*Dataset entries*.
--------------------------------
theorem exec_of_mem_flagOps {c : Instr × Flag × Bool} (h : c ∈ flagOps) (s : State) :
    exec c.1 s = .next (s.setFlag c.2.1 c.2.2) := by
  fin_cases h <;> rfl

end Sys2Proof.Machine

namespace Sys2Proof

open Machine

/-- Settles O13: each branch puts its target, or PC itself, in PC. -/
theorem branchesTestOneFlag : Obligations.BranchesTestOneFlag := by
  intro off s c hc
  rw [← branch_target]
  exact completes_of_setPC (exec_branch_eq_next_setPC hc s)

/-- Settles O14: not taken, PC stays at `snap` and the advance applies; taken, it applies for the target
`snap` alone, which is that of the offset 0xFF. -/
theorem branchStepEndsAtTargetOrNext : Obligations.BranchStepEndsAtTargetOrNext := by
  intro off s c hc hfetch
  have hexec := exec_branch_eq_next_setPC hc (s.setPC (s.pc + 1))
  rw [setPC_setPC, setPC_flag, setPC_pc] at hexec
  have hlen : BitVec.ofNat 16 c.1.length = 2 := congrArg _ (length_of_mem_branches hc)
  rw [step_of_exec_setPC hfetch hexec hfetch.running, hlen, ← branch_target_of_opcode_address]
  by_cases htaken : s.flag c.2.1 = c.2.2
  case neg => rw [if_neg htaken, if_pos rfl, if_neg fun ⟨h, _⟩ => htaken h]
  case pos =>
    rw [if_pos htaken]
    by_cases hoff : off = 0xFF
    · rw [if_pos ((branch_target_eq_snap_iff _ _).2 hoff), if_neg fun ⟨_, h⟩ => h hoff]
    · rw [if_neg (hoff ∘ (branch_target_eq_snap_iff _ _).1), if_pos ⟨htaken, hoff⟩]

/-- Settles O15: both forms put what their operand resolves to in PC, the indirect form with the page bug of
R114. -/
theorem jumpsSetPC : Obligations.JumpsSetPC := by
  intro w s
  refine ⟨completes_of_setPC rfl, ?indirect, fun hfetch => ?stepAbsolute,
    fun hfetch target htarget => ?stepIndirect⟩
  case indirect =>
    obtain ⟨t, hexec, hmem, hpc, hframe⟩ := completes_of_setPC (i := .jmpIndirect w) (s := s) rfl
    refine ⟨t, hexec, hmem, ?_, hframe⟩
    rw [hpc, toNat_word, pageBug_address]
  case stepAbsolute => exact step_of_exec_setPC hfetch rfl hfetch.running
  case stepIndirect =>
    rw [← resolve_indirect_setPC w (s.pc + 1)] at htarget
    exact step_of_exec_setPC hfetch (jumpTo_of_resolve htarget) hfetch.running

/-- Settles O23: each flag operation is one flag write. -/
theorem flagOpsWriteOneFlag : Obligations.FlagOpsWriteOneFlag := by
  intro s c hc
  exact completes_of_setFlag (exec_of_mem_flagOps hc s)

end Sys2Proof
end

section
/-! Family `60_exceptions.md`: the halts and their step (R303, R304), and the faults of the byte writes (R16,
R60, R302). -/

namespace Sys2Proof.Machine

variable {i : Instr} {s u : State} {f : Fault} {o : Operand} {op v : Byte}

/-- KIL is one meaning under twelve opcodes (R283). -/
theorem exec_of_mem_formsKIL (h : i ∈ formsKIL) (s : State) :
    exec i s = .next (s.setRun (.halted .kil)) := by
  fin_cases h <;> rfl

/-- A step whose instruction halts the engine ends where `exec` ends: no advance follows (R104, R303). -/
theorem step_of_exec_halted (h : Fetches i s) (hexec : exec i (s.setPC (s.pc + 1)) = .next u)
    (hrun : u.run ≠ .running) : step s = .next u := by
  rw [step_of_fetches h, hexec, andThen_next]
  exact ⟨u, rfl, (advance_of_not_running hrun).symm⟩

/-- `f` is the fault of a write to the operand `o` by the opcode `op`: the operand resolves to a ROM address,
which is the address of the record (R302, R305). -/
def RomWriteOf (op : Byte) (o : Operand) (s : State) (f : Fault) : Prop :=
  ∃ ea, resolve o s = some ea ∧ 0x8000 ≤ ea.toNat ∧ f = .romWrite op (s.pc - 1) ea

theorem exists_romWriteOf :
    (∃ f, RomWriteOf op o s f) ↔ ∃ ea, resolve o s = some ea ∧ 0x8000 ≤ ea.toNat := by
  constructor
  · rintro ⟨f, ea, hea, hrom, -⟩
    exact ⟨ea, hea, hrom⟩
  · rintro ⟨ea, hea, hrom⟩
    exact ⟨_, ea, hea, hrom, rfl⟩

theorem writeByte_fault {a : Addr} :
    writeByte op a v s = .fault f ↔ 0x8000 ≤ a.toNat ∧ f = .romWrite op (s.pc - 1) a := by
  rw [← inRom_iff]
  rcases writeByte_cases op a v s with ⟨hrom, hw⟩ | ⟨hrom, hw⟩ <;> simp [hrom, hw, eq_comm]

theorem writeBack_fault : writeBack op o v s = .fault f ↔ RomWriteOf op o s f := by
  unfold writeBack RomWriteOf
  cases resolve o s <;> simp [writeByte_fault]

theorem storeHigh_fault {index : Byte} : storeHigh op o index v s = .fault f ↔ RomWriteOf op o s f := by
  unfold storeHigh RomWriteOf
  cases resolve o s <;> simp [writeByte_fault]

/-- No address depends on SP (R108 to R118). -/
theorem resolve_setSP (o : Operand) (s : State) (v : Byte) : resolve o (s.setSP v) = resolve o s := by
  cases o <;> rfl

/-- TAS writes SP before its store (R276). -/
theorem tas_fault : tas op o s = .fault f ↔ RomWriteOf op o s f := by
  rw [tas, storeHigh_fault, RomWriteOf, resolve_setSP, setSP_pc, RomWriteOf]

theorem underPolicy_of_fusion (h : s.policy = .fusion) (op : Byte) (meaning : State → Result) :
    underPolicy op meaning s = meaning s := by simp only [underPolicy, h]

end Sys2Proof.Machine
end

section
/-! Family `60_exceptions.md`: the faults of each instruction, and the statements. -/

namespace Sys2Proof.Machine

variable {i : Instr} {s t : State} {v : Byte} {g : State → State}

/-- An instruction faults exactly where it is one of R302's writers and its operand lies in ROM, with the
record of that write. -/
def FaultsAsListed (i : Instr) (s : State) : Prop :=
  ∀ f, exec i s = .fault f ↔ i.opcode ∈ writesMemory ∧ RomWriteOf i.opcode i.operand s f

/-- The stores (R143 to R145, R262). -/
theorem faultsAsListed_of_writeBack (hmem : i.opcode ∈ writesMemory)
    (hexec : exec i s = writeBack i.opcode i.operand v s) : FaultsAsListed i s := by
  intro f
  rw [hexec, writeBack_fault, and_iff_right hmem]

/-- The memory forms that change their operand (R175 to R180, R263 to R268). -/
theorem faultsAsListed_of_writeBack_andThen (hmem : i.opcode ∈ writesMemory)
    (hexec : exec i s = Result.andThen (writeBack i.opcode i.operand v s) g) : FaultsAsListed i s := by
  intro f
  rw [hexec, andThen_fault, writeBack_fault, and_iff_right hmem]

/-- The unstable stores under `fusion` (R276 to R279). -/
theorem faultsAsListed_of_underPolicy {meaning : State → Result} (hpolicy : s.policy = .fusion)
    (hmem : i.opcode ∈ writesMemory) (hexec : exec i s = underPolicy i.opcode meaning s)
    (hfault : ∀ f, meaning s = .fault f ↔ RomWriteOf i.opcode i.operand s f) : FaultsAsListed i s := by
  intro f
  rw [hexec, underPolicy_of_fusion hpolicy, hfault, and_iff_right hmem]

/-- An instruction that completes, and is not listed. -/
theorem faultsAsListed_of_next (hmem : i.opcode ∉ writesMemory) (hexec : exec i s = .next t) :
    FaultsAsListed i s := by
  intro f
  rw [hexec]
  exact ⟨nofun, fun ⟨h, _⟩ => absurd h hmem⟩

/-- R302, by what an instruction does under `fusion`: a store is a write-back; the shifts, increments and
their fusions go on from a write-back; an unstable store writes at its operand; every other instruction
completes. -/
theorem exec_faultsAsListed (hpolicy : s.policy = .fusion) (i : Instr) : FaultsAsListed i s := by
  cases i with
  | staIndirectX | staZeroPage | staAbsolute | staIndirectY | staZeroPageX | staAbsoluteY
  | staAbsoluteX | stxZeroPage | stxAbsolute | stxZeroPageY | styZeroPage | styAbsolute
  | styZeroPageX | saxIndirectX | saxZeroPage | saxAbsolute | saxZeroPageY =>
    exact faultsAsListed_of_writeBack (by simp only [Instr.opcode]; decide +kernel) rfl
  | aslZeroPage | aslAbsolute | aslZeroPageX | aslAbsoluteX
  | lsrZeroPage | lsrAbsolute | lsrZeroPageX | lsrAbsoluteX
  | rolZeroPage | rolAbsolute | rolZeroPageX | rolAbsoluteX
  | rorZeroPage | rorAbsolute | rorZeroPageX | rorAbsoluteX
  | incZeroPage | incAbsolute | incZeroPageX | incAbsoluteX
  | decZeroPage | decAbsolute | decZeroPageX | decAbsoluteX
  | dcpIndirectX | dcpZeroPage | dcpAbsolute | dcpIndirectY | dcpZeroPageX | dcpAbsoluteY
  | dcpAbsoluteX
  | iscIndirectX | iscZeroPage | iscAbsolute | iscIndirectY | iscZeroPageX | iscAbsoluteY
  | iscAbsoluteX
  | sloIndirectX | sloZeroPage | sloAbsolute | sloIndirectY | sloZeroPageX | sloAbsoluteY
  | sloAbsoluteX
  | rlaIndirectX | rlaZeroPage | rlaAbsolute | rlaIndirectY | rlaZeroPageX | rlaAbsoluteY
  | rlaAbsoluteX
  | sreIndirectX | sreZeroPage | sreAbsolute | sreIndirectY | sreZeroPageX | sreAbsoluteY
  | sreAbsoluteX
  | rraIndirectX | rraZeroPage | rraAbsolute | rraIndirectY | rraZeroPageX | rraAbsoluteY
  | rraAbsoluteX =>
    exact faultsAsListed_of_writeBack_andThen (by simp only [Instr.opcode]; decide +kernel) rfl
  | tasAbsoluteY =>
    exact faultsAsListed_of_underPolicy hpolicy (by simp only [Instr.opcode]; decide +kernel) rfl
      fun _ => tas_fault
  | shaAbsoluteY | shaIndirectY | shxAbsoluteY | shyAbsoluteX =>
    exact faultsAsListed_of_underPolicy hpolicy (by simp only [Instr.opcode]; decide +kernel) rfl
      fun _ => storeHigh_fault
  | lxaImmediate | xaaImmediate =>
    exact faultsAsListed_of_next (by simp only [Instr.opcode]; decide +kernel)
      (underPolicy_of_fusion hpolicy _ _)
  | bpl | bmi | bvc | bvs | bcc | bcs | bne | beq =>
    exact faultsAsListed_of_next (by simp only [Instr.opcode]; decide +kernel) (branch_eq_next_setPC _ _ _)
  | _ => exact faultsAsListed_of_next (by simp only [Instr.opcode]; decide +kernel) rfl

end Sys2Proof.Machine

namespace Sys2Proof

open Machine

/-- Settles O25: each halt is one next state, from which a step does not advance. -/
theorem haltsStopTheEngine : Obligations.HaltsStopTheEngine := by
  intro s
  refine ⟨rfl, fun i hi => exec_of_mem_formsKIL hi s, fun hfetch => ?brk, fun i hi hfetch => ?kil⟩
  case brk => exact step_of_exec_halted hfetch rfl nofun
  case kil => exact step_of_exec_halted hfetch (exec_of_mem_formsKIL hi _) nofun

/-- Settles O51, by the faults of each instruction. -/
theorem romWriteExactlyForWritersIntoRom : Obligations.RomWriteExactlyForWritersIntoRom := by
  intro i s hpolicy
  have hfault := exec_faultsAsListed hpolicy i
  refine ⟨?iff, fun f hf => ?record⟩
  case iff => rw [exists_congr hfault, exists_and_left, exists_romWriteOf]
  case record =>
    obtain ⟨-, ea, hea, -, hrecord⟩ := (hfault f).1 hf
    exact ⟨ea, hea, hrecord⟩

end Sys2Proof
end

section
/-! Family `70_reset_and_hazards.md`: the transfers to `snap` (R339). -/

namespace Sys2Proof.Machine

variable {i : Instr} {s u : State} {v : Addr}

theorem poke_setPC (s : State) (v : Addr) (a : Addr) (b : Byte) :
    (s.setPC v).poke a b = (s.poke a b).setPC v := by
  unfold State.poke; split <;> rfl

theorem push_setPC (s : State) (v : Addr) (b : Byte) : (s.setPC v).push b = (s.push b).setPC v :=
  congrArg (State.setSP · (s.sp - 1)) (poke_setPC s v (stackAddr s.sp) b)

/-- A push takes its address from SP, so PC may be written before it or after it (R127). -/
theorem push16_setPC (s : State) (v w : Addr) : (s.setPC v).push16 w = (s.push16 w).setPC v := by
  rw [State.push16, push_setPC, push_setPC, State.push16]

@[simp] theorem push16_run (s : State) (w : Addr) : (s.push16 w).run = s.run := by simp [State.push16]

/-- For an instruction of one byte the advance is 0: it ends where it transfers to, `snap` or not (R339). -/
theorem step_of_exec_setPC_of_length_one (h : Fetches i s) (hlen : i.length = 1)
    (hexec : exec i (s.setPC (s.pc + 1)) = .next (u.setPC v)) (hrun : u.run = .running) :
    step s = .next (u.setPC v) := by
  have hskip : (if v = s.pc + 1 then s.pc + BitVec.ofNat 16 1 else v) = v := ite_eq_right_iff.2 Eq.symm
  rw [step_of_exec_setPC h hexec hrun, hlen, hskip]

/-- JSR pushes the address of its last byte, the second after the opcode byte (R221). -/
theorem exec_jsrAbsolute_after_opcode (w : Addr) (s : State) :
    exec (.jsrAbsolute w) (s.setPC (s.pc + 1)) = .next ((s.push16 (s.pc + 2)).setPC w) := by
  have hexec : exec (.jsrAbsolute w) (s.setPC (s.pc + 1)) =
      .next (((s.setPC (s.pc + 1)).push16 (s.pc + 1 + 1)).setPC w) := rfl
  have hlast : s.pc + 1 + 1 = s.pc + 2 := BitVec.add_assoc s.pc 1 1
  rw [hexec, push16_setPC, setPC_setPC, hlast]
--------------------------------
*What you should do*.
Taking the entries above, print exactly the lines starting at the line with "theorem writeBack_fault : writeBack" and ending at the line with "cases o <;> rfl", both included.

*Task solution*.
theorem writeBack_fault : writeBack op o v s = .fault f ↔ RomWriteOf op o s f := by
  unfold writeBack RomWriteOf
  cases resolve o s <;> simp [writeByte_fault]

theorem storeHigh_fault {index : Byte} : storeHigh op o index v s = .fault f ↔ RomWriteOf op o s f := by
  unfold storeHigh RomWriteOf
  cases resolve o s <;> simp [writeByte_fault]

/-- No address depends on SP (R108 to R118). -/
theorem resolve_setSP (o : Operand) (s : State) (v : Byte) : resolve o (s.setSP v) = resolve o s := by
  cases o <;> rfl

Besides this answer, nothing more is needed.